Folha de S. Paulo


Drogas e eleição

Apesar de ser um tema profundamente indigesto para candidatos com real chance de vitória, a questão das drogas não pode ficar fora do debate eleitoral.

O Brasil, assim como muitos países da América Latina, tem experimentado um processo de expansão no consumo de drogas na última década. As drogas vêm se consolidando como parte do repertório de "entretenimento" da população jovem, não apenas nas grandes metrópoles, mas também em cidades de médio e pequeno porte.

De um país de trânsito, o Brasil tornou-se um dos principais pontos de consumo e também de alta produção. Somos hoje o segundo maior consumidor de cocaína do mundo.

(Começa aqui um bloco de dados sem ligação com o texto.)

-- ==== Sys2Proof/Certificates/Slice0/Obligations.lean ====
section
/-! DEFINITION. The statements for the provers, in the order of OBLIGATIONS.json. -/

open Sys2Proof Sys2Proof.Machine

/-- A step runs the command at the front of the queue (00_scope, 01_architecture). -/
def Obligations.StepRunsFront : Prop :=
  (∀ (c : Instr) (cs : List Instr) (s : State), step { s with pending := c :: cs } = exec c { s with pending := cs }) ∧
    (∀ s : State, s.pending = [] → step s = .next { s with now := s.now + 20 })

/-- Every command is carried out, but for the release of RST_N into manufacturing test (R47, R84). -/
def Obligations.EveryCommandIsCarriedOut : Prop :=
  ∀ (c : Instr) (s : State),
    (∃ t, exec c s = .next t) ∨
      (c = .rstNRelease 3 ∧ s.power.rstLow = true ∧ s.power.supply ≠ .off ∧ (s.lifecycle = .manufacture ∨ s.lifecycle = .returned) ∧
        exec c s = .fault .manufacturingTest)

A complexidade e a competição no mercado de drogas têm tornado os traficantes cada vez mais eficientes e globalmente conectados, fazendo a atuação das autoridades ainda mais difícil.

As consequências de uma insensata e ineficaz política antidrogas são devastadoras. Os impactos sobre os consumidores, suas famílias e a comunidade, assombrosos, especialmente nas franjas sociais, onde as redes de proteção encontram-se mais esgarçadas.

Estima-se que uma parte substancial dos mais de 50 mil homicídios praticados no Brasil a cada ano esteja direta ou indiretamente ligada ao comércio de drogas. As necessidades financeiras decorrentes do vício favorecem o crescimento de crimes contra o patrimônio, como temos assistido nos últimos anos.

Essas consequências são diretamente sentidas no sistema carcerário. De 1990 aos dias de hoje, o sistema prisional cresceu mais de 500%, saltando de 90 mil para 540 mil detentos. Hoje, pelo menos 25% dos homens e 50% das mulheres encontram-se presos por tráfico.

Grande parte desse contingente é composta por passadores, especialmente entre as mulheres. Muitas delas aliciadas pelo tráfico na porta dos cárceres ao visitar companheiros, pais ou filhos. Cárceres violentos, superlotados e dominados por facções, onde o Estado é apenas sócio minoritário, tornaram-se um elemento chave na espiral de crescimento do tráfico no Brasil.

A democracia e o Estado de Direito também se tornam vítimas de um mercado criminoso altamente rentável. Com margens de lucro astronômicas, o tráfico elege seus representantes, corrompe autoridades e aterroriza a comunidade, fragilizando ainda mais a capacidade do Estado de manter a paz. Excedentes de recursos também são empregados na compra de armas pesadas que, além de fomentar a criminalidade internacional, deixam acuadas as autoridades públicas.

Em resumo, a política de guerra às drogas, prevalentemente repressiva, marginaliza consumidores, promove o crime e tem um efeito exponencial sobre a corrupção. Daí o seu fracasso.

Estudos e corajosas experiências têm demonstrado que o melhor caminho é investir em políticas ativas de prevenção, tratamento, controle de danos e cerrado cerco aos verdadeiros traficantes.

Isso exige nova postura do direito criminal em relação a consumidores e pequenos distribuidores. Portugal, Suíça, Uruguai e diversos Estados norte-americanos estão buscando novas alternativas. Não se trata de propor políticas minimamente tolerantes com drogas, traficantes e seus acólitos no poder público e no sistema financeiro, mas de estabelecer meios mais eficientes para conter o seu devastador impacto sobre os jovens, as comunidades e a própria democracia.